Whilst it's relatively easy for a current product to be backwards compatible 
with older integration mechanisms (i.e. supporting IDE ports, or PCI slots), I 
haven't seen much in the way of current products allowing new integration 
mechanisms to be added.

I think that's Michael's point - eventually a new port or bus (e.g. USB v4 or 
PCIe v10) will come along. It will have different power requirements, or will 
have such bandwidth that it'll overwhelm the CPU/memory or other components of 
the system etc, so even if you could somehow retrofit the new bus (and thus get 
access to the new components attached to it), you'd need to replace your whole 
phone anyway.

Cheers
Ken

-----Original Message-----
From: [email protected] [mailto:[email protected]] On 
Behalf Of Ben Scott
Sent: Tuesday, 24 September 2013 10:28 AM
To: [email protected]
Subject: Re: [NTSysADM] OT: A completely modular phone

On Mon, Sep 23, 2013 at 7:56 PM, Michael B. Smith <[email protected]> wrote:
> However, let us remember, the original IBM PC. IBM published all the 
> info and there were many copies.
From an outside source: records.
-- ==== Sys2Proof/Laws/Drain.lean ====
section
/-! SUPPORT. What each operation of Machine/Drain.lean may touch. -/

namespace Sys2Proof.Machine

variable {m : Nat} {s t : State}

@[simp] theorem touches_sendBi (hm : 386 &&& m = 386) : Touches m s (State.sendBi t a1 a2 a3) ↔ Touches m s t :=
  Touches.peel hm (by unfold State.sendBi; (repeat' (first | split | dsimp only)) <;> simp)

@[simp] theorem touches_recordLineFor (hm : 256 &&& m = 256) : Touches m s (State.recordLineFor t a1 a2 a3) ↔ Touches m s t :=
  Touches.peel hm (by unfold State.recordLineFor; (repeat' (first | split | dsimp only)) <;> simp)

@[simp] theorem touches_drainCount (hm : 4611686018427387904 &&& m = 4611686018427387904) : Touches m s (State.drainCount t a1 a2 a3 a4) ↔ Touches m s t :=
  Touches.peel hm (by simp [State.drainCount])

@[simp] theorem touches_endDrain (hm : 1851043345792155779974 &&& m = 1851043345792155779974) : Touches m s (State.endDrain t a1) ↔ Touches m s t :=
  Touches.peel hm (by simp [State.endDrain])

@[simp] theorem touches_revokesEnd (hm : 1851043345792155779974 &&& m = 1851043345792155779974) : Touches m s (State.revokesEnd t) ↔ Touches m s t :=
  Touches.peel hm (by 
    unfold State.revokesEnd
    rw [Touches.each]
    · simp
    · intro u e; split <;> simp)

@[simp] theorem touches_updRelief (hm : 73786976294838206464 &&& m = 73786976294838206464) : Touches m s (State.updRelief t a1 a2 a3) ↔ Touches m s t :=
  Touches.peel hm (by simp [State.updRelief])

@[simp] theorem touches_reliefEnd (hm : 1845278738269121545094 &&& m = 1845278738269121545094) : Touches m s (State.reliefEnd t a1 a2) ↔ Touches m s t :=
  Touches.peel hm (by unfold State.reliefEnd; (repeat' (first | split | dsimp only)) <;> simp)

@[simp] theorem touches_dropHostReq (hm : 256 &&& m = 256) : Touches m s (State.dropHostReq t a1 a2) ↔ Touches m s t :=
  Touches.peel hm (by simp [State.dropHostReq])

@[simp] theorem touches_hostAnswer (hm : 1851043345792155779974 &&& m = 1851043345792155779974) : Touches m s (State.hostAnswer t a1 a2 a3 a4 a5 a6) ↔ Touches m s t :=
  Touches.peel hm (by unfold State.hostAnswer; (repeat' split) <;> simp)

end Sys2Proof.Machine
end

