-- ==== Sys2Proof/Laws/Agent.lean ====
section
/-! SUPPORT. What each operation of Machine/Agent.lean may touch. -/

namespace Sys2Proof.Machine

variable {m : Nat} {s t : State}

@[simp] theorem touches_setGline (hm : 34359738368 &&& m = 34359738368) : Touches m s (State.setGline t a1 a2 a3) ↔ Touches m s t :=
  Touches.peel hm (by simp [State.setGline])

@[simp] theorem touches_giveUp (hm : 603482521866338434 &&& m = 603482521866338434) : Touches m s (State.giveUp t a1 a2) ↔ Touches m s t :=
  Touches.peel hm (by unfold State.giveUp; (repeat' (first | split | dsimp only)) <;> simp)

@[simp] theorem touches_evictLine (hm : 603482521866338434 &&& m = 603482521866338434) : Touches m s (State.evictLine t a1 a2) ↔ Touches m s t :=
  Touches.peel hm (by simp [State.evictLine])

@[simp] theorem touches_makeWay (hm : 603482521866338438 &&& m = 603482521866338438) : Touches m s (State.makeWay t a1 a2) ↔ Touches m s t :=
  Touches.peel hm (by unfold State.makeWay; dsimp only; (repeat' split) <;> simp)

@[simp] theorem touches_abufWriteBack (hm : 590899292811852513410 &&& m = 590899292811852513410) : Touches m s (State.abufWriteBack t a1 a2) ↔ Touches m s t :=
  Touches.peel hm (by unfold State.abufWriteBack; (repeat' split) <;> simp)

@[simp] theorem touches_abufWritten (hm : 590899292811852513410 &&& m = 590899292811852513410) : Touches m s (State.abufWritten t a1 a2) ↔ Touches m s t :=
  Touches.peel hm (by unfold State.abufWritten; (repeat' (first | split | dsimp only)) <;> simp)

@[simp] theorem touches_abufFlush (hm : 590899292811852513410 &&& m = 590899292811852513410) : Touches m s (State.abufFlush t a1) ↔ Touches m s t :=
  Touches.peel hm (by simp [State.abufFlush])

@[simp] theorem touches_abufMakeRoom (hm : 590899292811852513414 &&& m = 590899292811852513414) : Touches m s (State.abufMakeRoom t a1 a2) ↔ Touches m s t :=
  Touches.peel hm (by unfold State.abufMakeRoom; dsimp only; (repeat' split) <;> simp)

@[simp] theorem touches_abufEnter (hm : 68719476736 &&& m = 68719476736) : Touches m s (State.abufEnter t a1 a2 a3) ↔ Touches m s t :=
  Touches.peel hm (by simp [State.abufEnter])

@[simp] theorem touches_snoopData (hm : 585467951558164482 &&& m = 585467951558164482) : Touches m s (State.snoopData t a1 a2 a3) ↔ Touches m s t :=
  Touches.peel hm (by simp [State.snoopData])

@[simp] theorem touches_snoopAck (hm : 585467951558164482 &&& m = 585467951558164482) : Touches m s (State.snoopAck t a1 a2) ↔ Touches m s t :=
  Touches.peel hm (by simp [State.snoopAck])

@[simp] theorem touches_snoopLine (hm : 585467951558164482 &&& m = 585467951558164482) : Touches m s (State.snoopLine t a1 a2) ↔ Touches m s t :=
  Touches.peel hm (by simp [State.snoopLine])

@[simp] theorem touches_applySnoop (hm : 585467951558164482 &&& m = 585467951558164482) : Touches m s (State.applySnoop t a1 a2 a3).1 ↔ Touches m s t :=
  Touches.peel hm (by unfold State.applySnoop; (repeat' split) <;> simp)

@[simp] theorem touches_agentSnoop (hm : 603482521866338306 &&& m = 603482521866338306) : Touches m s (State.agentSnoop t a1 a2) ↔ Touches m s t :=
  Touches.peel hm (by unfold State.agentSnoop; (repeat' (first | split | dsimp only)) <;> simp)

end Sys2Proof.Machine
end

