-- ==== Sys2Proof/Laws/Fabric.lean ====
section
/-! SUPPORT. What each operation of Machine/Fabric.lean may touch. -/

namespace Sys2Proof.Machine

variable {m : Nat} {s t : State}

@[simp] theorem touches_onward {act : State → State} (hm : 128 &&& m = 128) (hf : ∀ u, Touches m u (act u)) :
    Touches m s (State.onward t a1 a2 a3 act) ↔ Touches m s t := by
  have k : ∀ L, L &&& 128 = L → L &&& m = L := fun L h => Touches.sub h hm
  have hf' : ∀ {s u}, Touches m s (act u) ↔ Touches m s u := fun {s u} => Touches.peel (Nat.and_self m) (hf u)
  exact Touches.peel (Nat.and_self m) (by unfold State.onward; (repeat' split) <;> simp [k, hf'])

@[simp] theorem touches_recvReq (hm : 1851588316531439731590 &&& m = 1851588316531439731590) : Touches m s (State.recvReq t a1 a2 a3) ↔ Touches m s t :=
  Touches.peel hm (by simp [State.recvReq])

@[simp] theorem touches_recvSnp (hm : 603482521866338434 &&& m = 603482521866338434) : Touches m s (State.recvSnp t a1 a2 a3) ↔ Touches m s t :=
  Touches.peel hm (by simp [State.recvSnp])

@[simp] theorem touches_recvRsp (hm : 58519700097449137836934 &&& m = 58519700097449137836934) : Touches m s (State.recvRsp t a1 a2 a3) ↔ Touches m s t :=
  Touches.peel hm (by simp [State.recvRsp])

@[simp] theorem touches_missesGo (hm : 63236045302558699287430 &&& m = 63236045302558699287430) : Touches m s (State.missesGo t) ↔ Touches m s t :=
  Touches.peel hm (by
    unfold State.missesGo
    rw [Touches.each]
    · simp
    · intro u a; (repeat' (first | split | dsimp only)) <;> simp)

@[simp] theorem touches_message {act : State → State} (hm : 63389928798488201524102 &&& m = 63389928798488201524102) (hf : ∀ u, Touches m u (act u)) :
    Touches m s (State.message t a1 act) ↔ Touches m s t := by
  have k : ∀ L, L &&& 63389928798488201524102 = L → L &&& m = L := fun L h => Touches.sub h hm
  have hf' : ∀ {s u}, Touches m s (act u) ↔ Touches m s u := fun {s u} => Touches.peel (Nat.and_self m) (hf u)
  exact Touches.peel (Nat.and_self m) (by 
    unfold State.message; 
    refine (touches_whenAwake (k _ (by decide)) fun u => ?_).2 Touches.rfl
    split <;> simp [k, hf'])

@[simp] theorem touches_tagTimeout (hm : 58519443392270377685894 &&& m = 58519443392270377685894) : Touches m s (State.tagTimeout t a1) ↔ Touches m s t :=
  Touches.peel hm (by unfold State.tagTimeout; (repeat' (first | split | dsimp only)) <;> simp)

@[simp] theorem touches_victimTimeout (hm : 58519443392270377685894 &&& m = 58519443392270377685894) : Touches m s (State.victimTimeout t a1 a2) ↔ Touches m s t :=
  Touches.peel hm (by unfold State.victimTimeout; (repeat' split) <;> simp)

@[simp] theorem touches_quarantineEnd (hm : 18014398509481984 &&& m = 18014398509481984) : Touches m s (State.quarantineEnd t a1) ↔ Touches m s t :=
  Touches.peel hm (by simp [State.quarantineEnd])

@[simp] theorem touches_mgArrive (hm : 2314850208468434946 &&& m = 2314850208468434946) : Touches m s (State.mgArrive t a1 a2 a3 a4) ↔ Touches m s t :=
  Touches.peel hm (by simp [State.mgArrive])

theorem touches_execRdS : TouchesO 63389928798488201524102 t (execRdS a1 a2 t) := by
  simp [execRdS]

theorem touches_execRdX : TouchesO 63389928798488201524102 t (execRdX a1 a2 t) := by
  simp [execRdX]

theorem touches_execUpg : TouchesO 63389928798488201524102 t (execUpg a1 a2 t) := by
  simp [execUpg]

theorem touches_execRdNc : TouchesO 63389928798488201524102 t (execRdNc a1 a2 t) := by
  simp [execRdNc]

theorem touches_execWrC : TouchesO 63389928798488201524102 t (execWrC a1 a2 t) := by
  simp [execWrC]

theorem touches_execWrCm : TouchesO 63389928798488201524102 t (execWrCm a1 a2 t) := by
  simp [execWrCm]

theorem touches_execWrNs : TouchesO 63389928798488201524102 t (execWrNs a1 a2 t) := by
  simp [execWrNs]

theorem touches_execAtAdd : TouchesO 63389928798488201524102 t (execAtAdd a1 a2 t) := by
  simp [execAtAdd]

theorem touches_execAtSwp : TouchesO 63389928798488201524102 t (execAtSwp a1 a2 t) := by
  simp [execAtSwp]

theorem touches_execAtCas : TouchesO 63389928798488201524102 t (execAtCas a1 a2 t) := by
  simp [execAtCas]

theorem touches_execAtMin : TouchesO 63389928798488201524102 t (execAtMin a1 a2 t) := by
  simp [execAtMin]

theorem touches_execAtMax : TouchesO 63389928798488201524102 t (execAtMax a1 a2 t) := by
  simp [execAtMax]

theorem touches_execEvict : TouchesO 63389928798488201524102 t (execEvict a1 a2 t) := by
  simp [execEvict]

theorem touches_execSnInv : TouchesO 63389928798488201524102 t (execSnInv a1 a2 t) := by
  simp [execSnInv]

theorem touches_execSnFwdS : TouchesO 63389928798488201524102 t (execSnFwdS a1 a2 t) := by
  simp [execSnFwdS]

theorem touches_execSnFwdX : TouchesO 63389928798488201524102 t (execSnFwdX a1 a2 t) := by
  simp [execSnFwdX]

theorem touches_execSnRecall : TouchesO 63389928798488201524102 t (execSnRecall a1 a2 t) := by
  simp [execSnRecall]

theorem touches_execSnRecallX : TouchesO 63389928798488201524102 t (execSnRecallX a1 a2 t) := by
  simp [execSnRecallX]

theorem touches_execData : TouchesO 63389928798488201524102 t (execData a1 a2 t) := by
  simp [execData]

theorem touches_execCmp : TouchesO 63389928798488201524102 t (execCmp a1 a2 t) := by
  simp [execCmp]

theorem touches_execSnAck : TouchesO 63389928798488201524102 t (execSnAck a1 a2 t) := by
  simp [execSnAck]

theorem touches_execSnData : TouchesO 63389928798488201524102 t (execSnData a1 a2 t) := by
  simp [execSnData]

theorem touches_execWbPull : TouchesO 63389928798488201524102 t (execWbPull a1 a2 t) := by
  simp [execWbPull]

theorem touches_execWbData : TouchesO 63389928798488201524102 t (execWbData a1 a2 t) := by
  simp [execWbData]

theorem touches_execAtData : TouchesO 63389928798488201524102 t (execAtData a1 a2 t) := by
  simp [execAtData]

theorem touches_execMg : TouchesO 63392234641497415218054 t (execMg a1 a2 a3 a4 t) := by
  simp [execMg]

theorem touches_execSnoopTimeout : TouchesO 58519988363009661637510 t (execSnoopTimeout a1 a2 a3 t) := by
  simp [execSnoopTimeout]

theorem touches_execVictimBufferTimeout : TouchesO 58519988363028875768710 t (execVictimBufferTimeout a1 a2 t) := by
  simp [execVictimBufferTimeout]

theorem touches_execRemoteRequestTimeout : TouchesO 63242354845898525111174 t (execRemoteRequestTimeout a1 t) := by
  simp [execRemoteRequestTimeout]

theorem touches_execTagQuarantineExpiry : TouchesO 18014398509481984 t (execTagQuarantineExpiry a1 t) := by
  simp [execTagQuarantineExpiry]

end Sys2Proof.Machine
end

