/-! setRing changes rings. -/

@[simp] theorem State.setRing_pending (r : Nat) (x : Ring) : (s.setRing r x).pending = s.pending := rfl
@[simp] theorem State.setRing_out (r : Nat) (x : Ring) : (s.setRing r x).out = s.out := rfl
@[simp] theorem State.setRing_free (r : Nat) (x : Ring) : (s.setRing r x).free = s.free := rfl
@[simp] theorem State.setRing_variant (r : Nat) (x : Ring) : (s.setRing r x).variant = s.variant := rfl
@[simp] theorem State.setRing_time (r : Nat) (x : Ring) : (s.setRing r x).time = s.time := rfl
@[simp] theorem State.setRing_latch (r : Nat) (x : Ring) : (s.setRing r x).latch = s.latch := rfl
@[simp] theorem State.setRing_rwk (r : Nat) (x : Ring) : (s.setRing r x).rwk = s.rwk := rfl
@[simp] theorem State.setRing_regs (r : Nat) (x : Ring) : (s.setRing r x).regs = s.regs := rfl
@[simp] theorem State.setRing_ports (r : Nat) (x : Ring) : (s.setRing r x).ports = s.ports := rfl
@[simp] theorem State.setRing_ringCmd (r : Nat) (x : Ring) : (s.setRing r x).ringCmd = s.ringCmd := rfl
@[simp] theorem State.setRing_ringLast (r : Nat) (x : Ring) : (s.setRing r x).ringLast = s.ringLast := rfl
@[simp] theorem State.setRing_rot (r : Nat) (x : Ring) : (s.setRing r x).rot = s.rot := rfl
@[simp] theorem State.setRing_sessions (r : Nat) (x : Ring) : (s.setRing r x).sessions = s.sessions := rfl
@[simp] theorem State.setRing_leaves (r : Nat) (x : Ring) : (s.setRing r x).leaves = s.leaves := rfl
@[simp] theorem State.setRing_frames (r : Nat) (x : Ring) : (s.setRing r x).frames = s.frames := rfl
@[simp] theorem State.setRing_sesOps (r : Nat) (x : Ring) : (s.setRing r x).sesOps = s.sesOps := rfl
@[simp] theorem State.setRing_offers (r : Nat) (x : Ring) : (s.setRing r x).offers = s.offers := rfl
@[simp] theorem State.setRing_accepts (r : Nat) (x : Ring) : (s.setRing r x).accepts = s.accepts := rfl
@[simp] theorem State.setRing_pulls (r : Nat) (x : Ring) : (s.setRing r x).pulls = s.pulls := rfl
@[simp] theorem State.setRing_heldPulls (r : Nat) (x : Ring) : (s.setRing r x).heldPulls = s.heldPulls := rfl
@[simp] theorem State.setRing_discarded (r : Nat) (x : Ring) : (s.setRing r x).discarded = s.discarded := rfl
@[simp] theorem State.setRing_reclaims (r : Nat) (x : Ring) : (s.setRing r x).reclaims = s.reclaims := rfl
@[simp] theorem State.setRing_abftArm (r : Nat) (x : Ring) : (s.setRing r x).abftArm = s.abftArm := rfl
@[simp] theorem State.setRing_tables (r : Nat) (x : Ring) : (s.setRing r x).tables = s.tables := rfl
@[simp] theorem State.setRing_tabCmd (r : Nat) (x : Ring) : (s.setRing r x).tabCmd = s.tabCmd := rfl
@[simp] theorem State.setRing_tabLast (r : Nat) (x : Ring) : (s.setRing r x).tabLast = s.tabLast := rfl
@[simp] theorem State.setRing_steps (r : Nat) (x : Ring) : (s.setRing r x).steps = s.steps := rfl
@[simp] theorem State.setRing_grads (r : Nat) (x : Ring) : (s.setRing r x).grads = s.grads := rfl
@[simp] theorem State.setRing_installs (r : Nat) (x : Ring) : (s.setRing r x).installs = s.installs := rfl
@[simp] theorem State.setRing_poisonSteps (r : Nat) (x : Ring) : (s.setRing r x).poisonSteps = s.poisonSteps := rfl
@[simp] theorem State.setRing_voices (r : Nat) (x : Ring) : (s.setRing r x).voices = s.voices := rfl
@[simp] theorem State.setRing_pads (r : Nat) (x : Ring) : (s.setRing r x).pads = s.pads := rfl
@[simp] theorem State.setRing_carries (r : Nat) (x : Ring) : (s.setRing r x).carries = s.carries := rfl
@[simp] theorem State.setRing_amms (r : Nat) (x : Ring) : (s.setRing r x).amms = s.amms := rfl
@[simp] theorem State.setRing_gcache (r : Nat) (x : Ring) : (s.setRing r x).gcache = s.gcache := rfl
@[simp] theorem State.setRing_abuf (r : Nat) (x : Ring) : (s.setRing r x).abuf = s.abuf := rfl
@[simp] theorem State.setRing_victims (r : Nat) (x : Ring) : (s.setRing r x).victims = s.victims := rfl
@[simp] theorem State.setRing_pool (r : Nat) (x : Ring) : (s.setRing r x).pool = s.pool := rfl
@[simp] theorem State.setRing_poison (r : Nat) (x : Ring) : (s.setRing r x).poison = s.poison := rfl
@[simp] theorem State.setRing_lineKey (r : Nat) (x : Ring) : (s.setRing r x).lineKey = s.lineKey := rfl
@[simp] theorem State.setRing_granules (r : Nat) (x : Ring) : (s.setRing r x).granules = s.granules := rfl
@[simp] theorem State.setRing_backed (r : Nat) (x : Ring) : (s.setRing r x).backed = s.backed := rfl
@[simp] theorem State.setRing_preparing (r : Nat) (x : Ring) : (s.setRing r x).preparing = s.preparing := rfl
@[simp] theorem State.setRing_ready (r : Nat) (x : Ring) : (s.setRing r x).ready = s.ready := rfl
@[simp] theorem State.setRing_drives (r : Nat) (x : Ring) : (s.setRing r x).drives = s.drives := rfl
@[simp] theorem State.setRing_stripe (r : Nat) (x : Ring) : (s.setRing r x).stripe = s.stripe := rfl
@[simp] theorem State.setRing_ddr (r : Nat) (x : Ring) : (s.setRing r x).ddr = s.ddr := rfl
@[simp] theorem State.setRing_tlb (r : Nat) (x : Ring) : (s.setRing r x).tlb = s.tlb := rfl
@[simp] theorem State.setRing_walkCache (r : Nat) (x : Ring) : (s.setRing r x).walkCache = s.walkCache := rfl
@[simp] theorem State.setRing_walks (r : Nat) (x : Ring) : (s.setRing r x).walks = s.walks := rfl
@[simp] theorem State.setRing_bcasts (r : Nat) (x : Ring) : (s.setRing r x).bcasts = s.bcasts := rfl
@[simp] theorem State.setRing_blocks (r : Nat) (x : Ring) : (s.setRing r x).blocks = s.blocks := rfl
@[simp] theorem State.setRing_links (r : Nat) (x : Ring) : (s.setRing r x).links = s.links := rfl
@[simp] theorem State.setRing_tags (r : Nat) (x : Ring) : (s.setRing r x).tags = s.tags := rfl
@[simp] theorem State.setRing_dir (r : Nat) (x : Ring) : (s.setRing r x).dir = s.dir := rfl
@[simp] theorem State.setRing_dirSeq (r : Nat) (x : Ring) : (s.setRing r x).dirSeq = s.dirSeq := rfl
@[simp] theorem State.setRing_txns (r : Nat) (x : Ring) : (s.setRing r x).txns = s.txns := rfl
@[simp] theorem State.setRing_homeWaits (r : Nat) (x : Ring) : (s.setRing r x).homeWaits = s.homeWaits := rfl
@[simp] theorem State.setRing_net (r : Nat) (x : Ring) : (s.setRing r x).net = s.net := rfl
@[simp] theorem State.setRing_marks (r : Nat) (x : Ring) : (s.setRing r x).marks = s.marks := rfl
@[simp] theorem State.setRing_mgQueue (r : Nat) (x : Ring) : (s.setRing r x).mgQueue = s.mgQueue := rfl
@[simp] theorem State.setRing_drains (r : Nat) (x : Ring) : (s.setRing r x).drains = s.drains := rfl
@[simp] theorem State.setRing_modeSwitches (r : Nat) (x : Ring) : (s.setRing r x).modeSwitches = s.modeSwitches := rfl
@[simp] theorem State.setRing_keeper (r : Nat) (x : Ring) : (s.setRing r x).keeper = s.keeper := rfl
@[simp] theorem State.setRing_nvm (r : Nat) (x : Ring) : (s.setRing r x).nvm = s.nvm := rfl
@[simp] theorem State.setRing_ras (r : Nat) (x : Ring) : (s.setRing r x).ras = s.ras := rfl
@[simp] theorem State.setRing_pwr (r : Nat) (x : Ring) : (s.setRing r x).pwr = s.pwr := rfl
@[simp] theorem State.setRing_use (r : Nat) (x : Ring) : (s.setRing r x).use = s.use := rfl
@[simp] theorem State.setRing_engineQ (r : Nat) (x : Ring) : (s.setRing r x).engineQ = s.engineQ := rfl
@[simp] theorem State.setRing_came (r : Nat) (x : Ring) : (s.setRing r x).came = s.came := rfl
@[simp] theorem State.setRing_heldOps (r : Nat) (x : Ring) : (s.setRing r x).heldOps = s.heldOps := rfl
@[simp] theorem State.setRing_receiving (r : Nat) (x : Ring) : (s.setRing r x).receiving = s.receiving := rfl
@[simp] theorem State.setRing_sesCache (r : Nat) (x : Ring) : (s.setRing r x).sesCache = s.sesCache := rfl
@[simp] theorem State.setRing_mgWaits (r : Nat) (x : Ring) : (s.setRing r x).mgWaits = s.mgWaits := rfl
@[simp] theorem State.setRing_missed (r : Nat) (x : Ring) : (s.setRing r x).missed = s.missed := rfl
However, the original BUS design was 
> crap. Eventually, that caused a re-design of the entire PC (leaving 
> out a lot of history there, but true nonetheless).

  Right, but some of the history you leave out is significant.  During the 
times of transition, it was common to have more than one interface type in a 
system.  ISA and EISA co-existed, ISA and VLB co-existed, ISA and PCI 
co-existed, PCI and PCIe co-existed.  One saw PCI, ISA, and VLB on the same 
mobo.  Checking now, I find boards with PCIe, PCI, and ISA slots.[1]  At no 
point did everything need to be thrown away.
There was no "flag day".[3]

  If we want to posit the modular phone, we might posit such an upgrade path 
there, too.[4]

  Now, durability of the interconnect, that might be a bigger problem.
 Phones get beat up a lot more than most modular connectors.

  Another technical issue is that antennas need to be of certain sizes and 
shapes to work properly.  You can't just have a tiny block for an antenna and 
get good performance.

-- Ben

[1] Dang ISA just won't die.[2]

[2] There's a reason for this beyond the usual legacy inertia.  ISA is 
basically just most of the 8086 CPU pins brought to a card edge connector, 
which makes it cheap and easy to hook into, as long as you can live with the 
limitations.

[3] http://www.catb.org/jargon/html/F/flag-day.html

[4] We have to speculate, as absolutely no technical information is provided on 
Phonebloks.[5]

[5] I strongly suspect technical detail simply doesn't exist, and the whole 
thing was dreamed up by someone as a neat concept, but without much 
understanding of the engineering needed.